## Task goal
From the records below, transcribe exactly the lines that begin at the line with "theorem State.setCoeff_result (s" and end at the line with "theorem State.setCoeff_carryLen (s", both included.

## Data to process
@[simp] theorem State.advanceNote_result (s : State) :
    (s.advanceNote).result = s.result := rfl

@[simp] theorem State.advanceNote_ctrlFmt (s : State) :
    (s.advanceNote).ctrlFmt = s.ctrlFmt := rfl

@[simp] theorem State.advanceNote_framesProcessed (s : State) :
    (s.advanceNote).framesProcessed = s.framesProcessed := rfl

@[simp] theorem State.advanceNote_row (s : State) :
    (s.advanceNote).row = s.row := rfl

@[simp] theorem State.advanceNote_coeff (s : State) :
    (s.advanceNote).coeff = s.coeff := rfl

@[simp] theorem State.advanceNote_noteIndex (s : State) :
    (s.advanceNote).noteIndex = s.noteIndex + 1 := rfl

@[simp] theorem State.advanceNote_carryLen (s : State) :
    (s.advanceNote).carryLen = s.carryLen := rfl

@[simp] theorem State.advanceNote_bitsIndex (s : State) :
    (s.advanceNote).bitsIndex = s.bitsIndex := rfl

@[simp] theorem State.advanceNote_fpLen (s : State) :
    (s.advanceNote).fpLen = s.fpLen := rfl

@[simp] theorem State.advanceNote_bytesLen (s : State) :
    (s.advanceNote).bytesLen = s.bytesLen := rfl

@[simp] theorem State.advanceNote_outLen (s : State) :
    (s.advanceNote).outLen = s.outLen := rfl

@[simp] theorem State.advanceNote_tableValid (s : State) :
    (s.advanceNote).tableValid = s.tableValid := rfl

@[simp] theorem State.advanceNote_sessionFmt (s : State) :
    (s.advanceNote).sessionFmt = s.sessionFmt := rfl

@[simp] theorem State.advanceNote_live (s : State) :
    (s.advanceNote).live = s.live := rfl

@[simp] theorem State.advanceNote_finalized (s : State) :
    (s.advanceNote).finalized = s.finalized := rfl

@[simp] theorem State.advanceNote_img (s : State) :
    (s.advanceNote).img = s.img := rfl

@[simp] theorem State.advanceNote_sin (s : State) :
    (s.advanceNote).sin = s.sin := rfl

@[simp] theorem State.advanceNote_fb (s : State) :
    (s.advanceNote).fb = s.fb := rfl

@[simp] theorem State.advanceNote_subfp (s : State) :
    (s.advanceNote).subfp = s.subfp := rfl

@[simp] theorem State.advanceNote_out (s : State) :
    (s.advanceNote).out = s.out := rfl

@[simp] theorem State.advanceNote_carry (s : State) :
    (s.advanceNote).carry = s.carry := rfl

@[simp] theorem State.advanceNote_ring (s : State) :
    (s.advanceNote).ring = s.ring := rfl

@[simp] theorem State.advanceNote_chroma (s : State) :
    (s.advanceNote).chroma = s.chroma := rfl

@[simp] theorem State.advanceNote_sym (s : State) :
    (s.advanceNote).sym = s.sym := rfl

@[simp] theorem State.advanceNote_raw (s : State) :
    (s.advanceNote).raw = s.raw := rfl

@[simp] theorem State.advanceNote_caches (s : State) :
    (s.advanceNote).caches = s.caches := rfl

@[simp] theorem State.advanceNote_pending (s : State) :
    (s.advanceNote).pending = s.pending := rfl

@[simp] theorem State.advanceNote_lastRead (s : State) :
    (s.advanceNote).lastRead = s.lastRead := rfl

@[simp] theorem State.advanceNote_allocDraws (s : State) :
    (s.advanceNote).allocDraws = s.allocDraws := rfl

@[simp] theorem State.advanceNote_drawCount (s : State) :
    (s.advanceNote).drawCount = s.drawCount := rfl

@[simp] theorem State.advanceNote_resetCount (s : State) :
    (s.advanceNote).resetCount = s.resetCount := rfl

/-! ## `setCoeff` -/

@[simp] theorem State.setCoeff_err (s : State) (v : BitVec 3) :
    (s.setCoeff v).err = s.err := rfl

@[simp] theorem State.setCoeff_arg0 (s : State) (v : BitVec 3) :
    (s.setCoeff v).arg0 = s.arg0 := rfl

@[simp] theorem State.setCoeff_result (s : State) (v : BitVec 3) :
    (s.setCoeff v).result = s.result := rfl

@[simp] theorem State.setCoeff_ctrlFmt (s : State) (v : BitVec 3) :
    (s.setCoeff v).ctrlFmt = s.ctrlFmt := rfl

@[simp] theorem State.setCoeff_framesProcessed (s : State) (v : BitVec 3) :
    (s.setCoeff v).framesProcessed = s.framesProcessed := rfl

@[simp] theorem State.setCoeff_row (s : State) (v : BitVec 3) :
    (s.setCoeff v).row = s.row := rfl

@[simp] theorem State.setCoeff_coeff (s : State) (v : BitVec 3) :
    (s.setCoeff v).coeff = v := rfl

@[simp] theorem State.setCoeff_noteIndex (s : State) (v : BitVec 3) :
    (s.setCoeff v).noteIndex = s.noteIndex := rfl

@[simp] theorem State.setCoeff_carryLen (s : State) (v : BitVec 3) :
    (s.setCoeff v).carryLen = s.carryLen := rfl

@[simp] theorem State.setCoeff_bitsIndex (s : State) (v : BitVec 3) :
    (s.setCoeff v).bitsIndex = s.bitsIndex := rfl

@[simp] theorem State.setCoeff_fpLen (s : State) (v : BitVec 3) :
    (s.setCoeff v).fpLen = s.fpLen := rfl

@[simp] theorem State.setCoeff_bytesLen (s : State) (v : BitVec 3) :
    (s.setCoeff v).bytesLen = s.bytesLen := rfl

@[simp] theorem State.setCoeff_outLen (s : State) (v : BitVec 3) :
    (s.setCoeff v).outLen = s.outLen := rfl

@[simp] theorem State.setCoeff_tableValid (s : State) (v : BitVec 3) :
    (s.setCoeff v).tableValid = s.tableValid := rfl

@[simp] theorem State.setCoeff_sessionFmt (s : State) (v : BitVec 3) :
    (s.setCoeff v).sessionFmt = s.sessionFmt := rfl

@[simp] theorem State.setCoeff_live (s : State) (v : BitVec 3) :
    (s.setCoeff v).live = s.live := rfl

@[simp] theorem State.setCoeff_finalized (s : State) (v : BitVec 3) :
    (s.setCoeff v).finalized = s.finalized := rfl

@[simp] theorem State.setCoeff_img (s : State) (v : BitVec 3) :
    (s.setCoeff v).img = s.img := rfl

@[simp] theorem State.setCoeff_sin (s : State) (v : BitVec 3) :
    (s.setCoeff v).sin = s.sin := rfl

@[simp] theorem State.setCoeff_fb (s : State) (v : BitVec 3) :
    (s.setCoeff v).fb = s.fb := rfl

@[simp] theorem State.setCoeff_subfp (s : State) (v : BitVec 3) :
    (s.setCoeff v).subfp = s.subfp := rfl

@[simp] theorem State.setCoeff_out (s : State) (v : BitVec 3) :
    (s.setCoeff v).out = s.out := rfl

@[simp] theorem State.setCoeff_carry (s : State) (v : BitVec 3) :
    (s.setCoeff v).carry = s.carry := rfl

@[simp] theorem State.setCoeff_ring (s : State) (v : BitVec 3) :
    (s.setCoeff v).ring = s.ring := rfl

@[simp] theorem State.setCoeff_chroma (s : State) (v : BitVec 3) :
    (s.setCoeff v).chroma = s.chroma := rfl

@[simp] theorem State.setCoeff_sym (s : State) (v : BitVec 3) :
    (s.setCoeff v).sym = s.sym := rfl

@[simp] theorem State.setCoeff_raw (s : State) (v : BitVec 3) :
    (s.setCoeff v).raw = s.raw := rfl

@[simp] theorem State.setCoeff_caches (s : State) (v : BitVec 3) :
    (s.setCoeff v).caches = s.caches := rfl

@[simp] theorem State.setCoeff_pending (s : State) (v : BitVec 3) :
    (s.setCoeff v).pending = s.pending := rfl

@[simp] theorem State.setCoeff_lastRead (s : State) (v : BitVec 3) :
    (s.setCoeff v).lastRead = s.lastRead := rfl

@[simp] theorem State.setCoeff_allocDraws (s : State) (v : BitVec 3) :
    (s.setCoeff v).allocDraws = s.allocDraws := rfl

@[simp] theorem State.setCoeff_drawCount (s : State) (v : BitVec 3) :
    (s.setCoeff v).drawCount = s.drawCount := rfl

@[simp] theorem State.setCoeff_resetCount (s : State) (v : BitVec 3) :
    (s.setCoeff v).resetCount = s.resetCount := rfl

/-! ## `countFrame` -/

@[simp] theorem State.countFrame_err (s : State) :
    (s.countFrame).err = s.err := by unfold State.countFrame; rfl

@[simp] theorem State.countFrame_arg0 (s : State) :
    (s.countFrame).arg0 = s.arg0 := by unfold State.countFrame; rfl

@[simp] theorem State.countFrame_result (s : State) :
    (s.countFrame).result = s.result := by unfold State.countFrame; rfl

@[simp] theorem State.countFrame_ctrlFmt (s : State) :
    (s.countFrame).ctrlFmt = s.ctrlFmt := by unfold State.countFrame; rfl

@[simp] theorem State.countFrame_framesProcessed (s : State) :
    (s.countFrame).framesProcessed = s.framesProcessed + BitVec.ofNat 32 overlap := by unfold State.countFrame; rfl

@[simp] theorem State.countFrame_row (s : State) :
    (s.countFrame).row = s.row := by unfold State.countFrame; rfl

@[simp] theorem State.countFrame_coeff (s : State) :
    (s.countFrame).coeff = s.coeff := by unfold State.countFrame; rfl

@[simp] theorem State.countFrame_noteIndex (s : State) :
    (s.countFrame).noteIndex = s.noteIndex := by unfold State.countFrame; rfl

@[simp] theorem State.countFrame_carryLen (s : State) :
    (s.countFrame).carryLen = s.carryLen := by unfold State.countFrame; rfl

@[simp] theorem State.countFrame_bitsIndex (s : State) :
    (s.countFrame).bitsIndex = s.bitsIndex := by unfold State.countFrame; rfl

@[simp] theorem State.countFrame_fpLen (s : State) :
    (s.countFrame).fpLen = s.fpLen := by unfold State.countFrame; rfl

@[simp] theorem State.countFrame_bytesLen (s : State) :
    (s.countFrame).bytesLen = s.bytesLen := by unfold State.countFrame; rfl

@[simp] theorem State.countFrame_outLen (s : State) :
    (s.countFrame).outLen = s.outLen := by unfold State.countFrame; rfl

@[simp] theorem State.countFrame_tableValid (s : State) :
    (s.countFrame).tableValid = s.tableValid := by unfold State.countFrame; rfl

@[simp] theorem State.countFrame_sessionFmt (s : State) :
    (s.countFrame).sessionFmt = s.sessionFmt := by unfold State.countFrame; rfl

@[simp] theorem State.countFrame_live (s : State) :
    (s.countFrame).live = s.live := by unfold State.countFrame; rfl

@[simp] theorem State.countFrame_finalized (s : State) :
    (s.countFrame).finalized = s.finalized := by unfold State.countFrame; rfl

@[simp] theorem State.countFrame_img (s : State) :
    (s.countFrame).img = s.img := by unfold State.countFrame; rfl

@[simp] theorem State.countFrame_sin (s : State) :
    (s.countFrame).sin = s.sin := by unfold State.countFrame; rfl

@[simp] theorem State.countFrame_fb (s : State) :
    (s.countFrame).fb = s.fb := by unfold State.countFrame; rfl

@[simp] theorem State.countFrame_subfp (s : State) :
    (s.countFrame).subfp = s.subfp := by unfold State.countFrame; rfl

@[simp] theorem State.countFrame_out (s : State) :
    (s.countFrame).out = s.out := by unfold State.countFrame; rfl

@[simp] theorem State.countFrame_carry (s : State) :
    (s.countFrame).carry = s.carry := by unfold State.countFrame; rfl

@[simp] theorem State.countFrame_ring (s : State) :
    (s.countFrame).ring = s.ring := by unfold State.countFrame; rfl

@[simp] theorem State.countFrame_chroma (s : State) :
    (s.countFrame).chroma = s.chroma := by unfold State.countFrame; rfl

@[simp] theorem State.countFrame_sym (s : State) :
    (s.countFrame).sym = s.sym := by unfold State.countFrame; rfl

@[simp] theorem State.countFrame_raw (s : State) :
    (s.countFrame).raw = s.raw := by unfold State.countFrame; rfl

@[simp] theorem State.countFrame_caches (s : State) :
    (s.countFrame).caches = s.caches := by unfold State.countFrame; rfl

@[simp] theorem State.countFrame_pending (s : State) :
    (s.countFrame).pending = s.pending := by unfold State.countFrame; rfl

@[simp] theorem State.countFrame_lastRead (s : State) :
    (s.countFrame).lastRead = s.lastRead := by unfold State.countFrame; rfl

@[simp] theorem State.countFrame_allocDraws (s : State) :
    (s.countFrame).allocDraws = s.allocDraws := by unfold State.countFrame; rfl

@[simp] theorem State.countFrame_drawCount (s : State) :
    (s.countFrame).drawCount = s.drawCount := by unfold State.countFrame; rfl

@[simp] theorem State.countFrame_resetCount (s : State) :
    (s.countFrame).resetCount = s.resetCount := by unfold State.countFrame; rfl

/-! ## `withPending` -/

@[simp] theorem State.withPending_err (s : State) (l : List HostAction) :
    (s.withPending l).err = s.err := rfl

@[simp] theorem State.withPending_arg0 (s : State) (l : List HostAction) :
    (s.withPending l).arg0 = s.arg0 := rfl

@[simp] theorem State.withPending_result (s : State) (l : List HostAction) :
    (s.withPending l).result = s.result := rfl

## Task response
@[simp] theorem State.setCoeff_result (s : State) (v : BitVec 3) :
    (s.setCoeff v).result = s.result := rfl

@[simp] theorem State.setCoeff_ctrlFmt (s : State) (v : BitVec 3) :
    (s.setCoeff v).ctrlFmt = s.ctrlFmt := rfl

@[simp] theorem State.setCoeff_framesProcessed (s : State) (v : BitVec 3) :
    (s.setCoeff v).framesProcessed = s.framesProcessed := rfl

@[simp] theorem State.setCoeff_row (s : State) (v : BitVec 3) :
    (s.setCoeff v).row = s.row := rfl

@[simp] theorem State.setCoeff_coeff (s : State) (v : BitVec 3) :
    (s.setCoeff v).coeff = v := rfl

@[simp] theorem State.setCoeff_noteIndex (s : State) (v : BitVec 3) :
    (s.setCoeff v).noteIndex = s.noteIndex := rfl

@[simp] theorem State.setCoeff_carryLen (s : State) (v : BitVec 3) :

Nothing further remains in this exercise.